For a long time, I suffered from a chronic condition called “political apathy.” I was self-diagnosed when I came to Yale, realizing just how little I knew about the broader world and how much I needed to know to make a lasting impact on it. I blamed myself: In high school, I fumbled my way through AP Government for that 5 on the exam, only promptly to forget most of what I had learned. “What’s a caucus?” I asked during the 2016 presidential election debate. I had always been too busy to watch presidential debates, too afraid of controversy to participate in political conversations and too ignorant to really have any opinion. Even now, after marching in two rallies and watching their impacts ripple through the nation, after attending political talks that are uncomfortable at first but intellectually rewarding in the end, I can’t help but relapse when p-sets and midterms pile on. Time and again, political activism slips to the bottom of my to-do list.

I am certainly not alone. As a second-generation Asian-American, I was raised to uphold the ideals of self-sufficiency and ceaseless work ethic rather than political engagement. Both of my parents immigrated in the 1980s, attended graduate school, found jobs and started a family all on their own, a narrative common in Naperville, Illinois, a town that is 16.2 percent Asian. We climbed the socio-economic ladder with no extra help from the government. Why did we need to care about it?

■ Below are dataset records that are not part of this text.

-- ==== Sys2Proof/Proofs/SettingsClock.lean ====
section
/-! GATE CONFIGURE and TIME SET (R175, R191); COUNTERS READ (R154, R155). -/

namespace Sys2Proof.Machine

/-! ## GATE CONFIGURE -/

theorem policyOf_toNat (b : Byte) :
    policyOf b.toNat = if b = 1 then some .admitLocal else if b = 2 then some .refuse else none := by
  revert b
  decide

/-- The ranges of R191 over the bytes of a payload; the two-byte fields given as numbers. -/
def settingsInRange (b0 b1 b2 b3 b4 b7 b8 b11 : Byte) (deadline period : Nat) : Prop :=
  (2 ≤ b0.toNat ∧ b0.toNat ≤ 30) ∧ (5 ≤ b1.toNat ∧ b1.toNat ≤ 50) ∧ (5 ≤ b2.toNat ∧ b2.toNat ≤ 60)
    ∧ (5 ≤ b3.toNat ∧ b3.toNat ≤ 100) ∧ (2 ≤ b4.toNat ∧ b4.toNat ≤ 20) ∧ (200 ≤ deadline ∧ deadline ≤ 3000)
    ∧ (1 ≤ b7.toNat ∧ b7.toNat ≤ 60) ∧ (5 ≤ b8.toNat ∧ b8.toNat ≤ 240) ∧ (4 ≤ period ∧ period ≤ 256)
    ∧ (b11 = 1 ∨ b11 = 2)

section
variable {b0 b1 b2 b3 b4 b5 b6 b7 b8 b9 b10 b11 : Byte}

theorem settingsOf_of_range
    (h : settingsInRange b0 b1 b2 b3 b4 b7 b8 b11 (256 * b5.toNat + b6.toNat) (256 * b9.toNat + b10.toNat)) :
    settingsOf [b0, b1, b2, b3, b4, b5, b6, b7, b8, b9, b10, b11]
      = some
          { admitWindow := b0.toNat, refusalDisplay := b1.toNat, passageLimit := b2.toNat,
            repeatWindow := b3.toNat, ageLimit := b4.toNat, verifyDeadline := 256 * b5.toNat + b6.toNat,
            silenceTimeout := b7.toNat, passoutWindow := b8.toNat, sweepPeriod := 256 * b9.toNat + b10.toNat,
            offlinePolicy := if b11 = 1 then .admitLocal else .refuse } := by
  obtain ⟨h0, h1, h2, h3, h4, h5, h7, h8, h9, h11⟩ := h
  have policy : policyOf b11.toNat = some (if b11 = 1 then .admitLocal else .refuse) := by
    rw [policyOf_toNat]
    rcases h11 with rfl | rfl <;> rfl
  simp [settingsOf, byteAt, fieldAt, beNat, beNatFrom, policy, inRange, h0, h1, h2, h3, h4, h5, h7, h8, h9]

theorem settingsOf_of_out_of_range
    (h : ¬ settingsInRange b0 b1 b2 b3 b4 b7 b8 b11 (256 * b5.toNat + b6.toNat) (256 * b9.toNat + b10.toNat)) :
    settingsOf [b0, b1, b2, b3, b4, b5, b6, b7, b8, b9, b10, b11] = none := by
  cases hp : policyOf b11.toNat with
  | none => simp [settingsOf, byteAt, fieldAt, beNat, beNatFrom, hp]
  | some policy =>
    have listed : b11 = 1 ∨ b11 = 2 := by
      rw [policyOf_toNat] at hp
      by_contra other
      obtain ⟨not_one, not_two⟩ := not_or.mp other
      rw [if_neg not_one, if_neg not_two] at hp
      cases hp
    simp only [settingsInRange, listed, and_true] at h
    simp only [settingsOf, byteAt, fieldAt, beNat, beNatFrom, List.drop_zero, List.drop_succ_cons, List.take_succ_cons,
      List.take_zero, hp, Option.bind_eq_bind, Option.bind_some, inRange, Nat.mul_zero, Nat.zero_add]
    rw [if_neg]
    simpa [and_assoc] using h

end

theorem Wb610.configureGate_of_valid (p : Wb610) {f : Frame} {c : Settings} (h : settingsOf f.payload = some c) :
    p.configureGate f = { p with settings := c }.respond f .ok [] := by
  simp [Wb610.configureGate, h]

theorem Wb610.configureGate_of_invalid (p : Wb610) {f : Frame} (h : settingsOf f.payload = none) :
    p.configureGate f = p.respond f .badValue [] := by
  simp [Wb610.configureGate, h]

theorem exec_gateConfigure (s : State) :
    exec .gateConfigure s = s.act fun p => p.serveFixed 0x03#8 12 Wb610.configureGate := rfl

/-! ## TIME SET -/

theorem exec_timeSet (s : State) : exec .timeSet s = s.act fun p => p.serveFixed 0x04#8 4 Wb610.setTime := rfl

theorem fieldAt_four_bytes (b0 b1 b2 b3 : Byte) :
    fieldAt [b0, b1, b2, b3] 0 4 = ((b0.toNat * 256 + b1.toNat) * 256 + b2.toNat) * 256 + b3.toNat := by
  simp [fieldAt, beNat, beNatFrom, Nat.mul_comm]

theorem Wb610.setTime_of_le (p : Wb610) {f : Frame} (h : fieldAt f.payload 0 4 ≤ 259199) :
    p.setTime f
      = { p with clock := some (fieldAt f.payload 0 4), secondTimer := some 512000 }.respond f .ok
          (beBytes 4 (p.clock.getD 0xFFFFFFFF)) :=
  if_pos h

theorem Wb610.setTime_of_gt (p : Wb610) {f : Frame} (h : 259199 < fieldAt f.payload 0 4) :
    p.setTime f = p.respond f .badValue [] :=
  if_neg (Nat.not_le.mpr h)

/-- Settles O12: GATE CONFIGURE by whether the settings are in range, TIME SET by whether the value is. -/
theorem settingsAndClockAreSet : Obligations.SettingsAndClockAreSet := by
  refine ⟨?_, ?_⟩
  · intro s f rest b0 b1 b2 b3 b4 b5 b6 b7 b8 b9 b10 b11 taken htype hp deadline period
    rw [exec_gateConfigure]
    by_cases range : settingsInRange b0 b1 b2 b3 b4 b7 b8 b11 deadline period
    · refine Eq.trans ?_ (if_pos range).symm
      exact taken.act_serveFixed (code := .ok) htype (by rw [hp]; rfl) _ (by rfl)
        (Wb610.configureGate_of_valid _ (hp ▸ settingsOf_of_range range))
    · refine Eq.trans ?_ (if_neg range).symm
      exact taken.act_serveFixed (code := .badValue) htype (by rw [hp]; rfl) _ (by rfl)
        (Wb610.configureGate_of_invalid _ (hp ▸ settingsOf_of_out_of_range range))
  · intro s f rest b0 b1 b2 b3 taken htype hp value
    have field : fieldAt f.payload 0 4 = value := by rw [hp, fieldAt_four_bytes]
    rw [exec_timeSet, ← field]
    exact ⟨fun h => taken.act_serveFixed (code := .ok) htype (by rw [hp]; rfl) _ (by rfl)
        (Wb610.setTime_of_le _ h),
      fun h => taken.act_serveFixed (code := .badValue) htype (by rw [hp]; rfl) _ (by rfl)
        (Wb610.setTime_of_gt _ h)⟩

/-! ## COUNTERS READ -/

section
variable {s : State} {f : Frame} {rest : List Frame} {n : Byte}

theorem servesCounters_of_option {option : Nat} (htype : f.type = 0x41#8) (hp : f.payload = [n])
    (hn : n.toNat = option ∨ inRange 1 2 n.toNat = false) : servesCounters option f = true := by
  simpa [servesCounters, htype, hp, byteAt_head] using hn

/-- R154: the request begun, its ten operations to come. -/
theorem exec_readCounters_of_option {option : Nat} (taken : s.Takes f rest) (htype : f.type = 0x41#8)
    (hp : f.payload = [n]) (hn : n.toNat = option) (listed : inRange 1 2 option = true) :
    s.act (fun p => p.readCounters option)
      = .next { s with
          part :=
            { s.part with rxBuffer := rest, request := some (.counters f.tag (decide (option = 2)) laneNos [n]) } } := by
  subst hn
  have byte_n : byte n.toNat = n := by simp [byte]
  rw [State.act_eq, Wb610.readCounters, taken.serve _ (servesCounters_of_option htype hp (.inl rfl))]
  simp [hp, byteAt_head, listed, byte_n]

theorem exec_readCounters_of_unlisted {option : Nat} (taken : s.Takes f rest) (htype : f.type = 0x41#8)
    (hp : f.payload = [n]) (unlisted : inRange 1 2 n.toNat = false) :
    s.act (fun p => p.readCounters option) = .next (s.answered rest s.part (f.reply 2 [])) := by
  rw [State.act_eq, Wb610.readCounters, taken.serve _ (servesCounters_of_option htype hp (.inr unlisted))]
  simp only [hp, byteAt_head, unlisted, List.length_singleton, ne_eq, not_true_eq_false, if_false,
    Bool.false_eq_true]
  rfl

end

theorem Wb610.continueCounters_eq (p : Wb610) (tag : Byte) (clear : Bool) (todo : List LaneNo) (values : List Byte) :
    p.continueCounters tag clear todo values
      = if todo = [] then
          { p with
            request := none
            responses := p.responses ++ [{ type := 0xC1#8, tag := tag, payload := 0 :: values }] }
        else { p with request := some (.counters tag clear todo values) } := by
  cases todo <;> rfl

/-- R155: the operation at one lane, its counters written back as they are kept. -/
theorem Wb610.countersReadLane_of_lane {p : Wb610} {tag : Byte} {clear : Bool} {l : LaneNo} {todo : List LaneNo}
    {values : List Byte} (h : p.request = some (.counters tag clear (l :: todo) values))
    (follows : (p.lane l).OutputsFollow) :
    p.countersReadLane
      = (p.setLane l { p.lane l with
            counters := if clear then ⟨0, 0, 0, 0, 0, 0⟩ else (p.lane l).counters }).continueCounters tag clear todo
          (values ++ (p.lane l).counters.fields) := by
  cases clear with
  | true => simp only [Wb610.countersReadLane, h, if_true]; rfl
  | false =>
    have kept : p.setLane l { p.lane l with counters := (p.lane l).counters } = p := p.setLane_self l follows
    simp only [Wb610.countersReadLane, h, Bool.false_eq_true, if_false, kept]

/-- Settles O14: the option taken, then the operation at each lane. -/
theorem countersReadLaneByLane : Obligations.CountersReadLaneByLane := by
  refine ⟨fun s f rest n taken htype hp => ⟨fun hn => ?_, fun hn => ?_, fun h1 h2 => ?_⟩, ?_⟩
  · subst hn
    exact exec_readCounters_of_option taken htype hp rfl rfl
  · subst hn
    exact exec_readCounters_of_option taken htype hp rfl rfl
  · have unlisted : inRange 1 2 n.toNat = false := by
      clear taken htype hp
      revert n
      decide
    exact ⟨exec_readCounters_of_unlisted taken htype hp unlisted, exec_readCounters_of_unlisted taken htype hp unlisted⟩
  · intro s tag clear l todo values hreq follows x read q
    have step : exec .countersReadLane s = .next { s with part := s.part.countersReadLane } := rfl
    have fields : values ++ x.counters.fields = read := by simp [read, Counters.fields]
    rw [step, Wb610.countersReadLane_of_lane hreq follows, Wb610.continueCounters_eq, fields]
    rfl

end Sys2Proof.Machine
end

I was apathetic in part because of this culture and in part because of misconceptions I had of the Asian-American community at large. I thought that my experience — a comfortable life and upward social trajectory — was representative of the general Asian-American experience. I had no idea that, though Asian-Americans have the highest median household income at $81,431 as of 2016, this basic statistic fails to account for the wide gap between subgroups within the deceptively monolithic category of “Asian-American.” Take, for example, the state of Arizona, where Thai-Americans have the lowest per-capita income at $18,774, or even the country as a whole, where, according to Eunsook Lee, director of the Asian American Pacific Islander Civic Engagement Fund, “The highest rate of uninsured in this country is among Korean-Americans. High school dropout rates are led by Southeast Asians, including the Hmong and the Vietnamese.” These are the things I never saw in my affluent hometown. Furthermore, these are the issues that are rarely addressed by politicians, media outlets or educators because of the “model minority” myth that assumes all Asian-Americans are high-achieving and successful.

In a recent Facebook campaign led by Duke University’s Asian-American studies work group, Duke undergraduates posed with signs that read, “Duke doesn’t teach me,” followed by aspects of the Asian-American experience that Duke fails to represent in the classroom with its lack of an Asian-American studies program. My twin sister, a first year there, told me about all the things she learned from that campaign, from “the highest rates of undiagnosed depression occur in Asian-American youth” to “the impact of US imperialism in South Korean–American communities.” One undergraduate wrote that “Asian-American history IS American history and American history IS Asian-American history.” These are truths absent from the current social dialogue, not just at Duke, but nationally. It is no wonder that so many Asian-Americans are politically invisible — our historic voices and struggles are largely invisible too, even to ourselves.

To be sure, there is much to be said about how migration from Communist China or from the socialist republic of Vietnam, countries where political activism is not only discouraged but punished, contributes to the political apathy of immigrant families in the United States. And the homogeneity of various Asian countries could contribute to the lack of unity within Asian communities and lack of empathy for other Americans struggling through social issues. We need to examine the ways in which our own backgrounds and cultures perpetrate apathy before we can point fingers elsewhere. But the current lack of attention on Asian-American history and struggles must certainly also be addressed. If we know of no cause to stand behind and hear no voices to stand with, we have little motivation to participate in a process that is largely counterintuitive to some of our cultures. Our moral calling to stand in solidarity with all Americans, with or without the prefix “Asian,” wavers in the face of our isolated narrative. But when we don’t participate, we are choosing to silence our voices. To be ignored and complacent. To give up our power to do good. Is that what we want?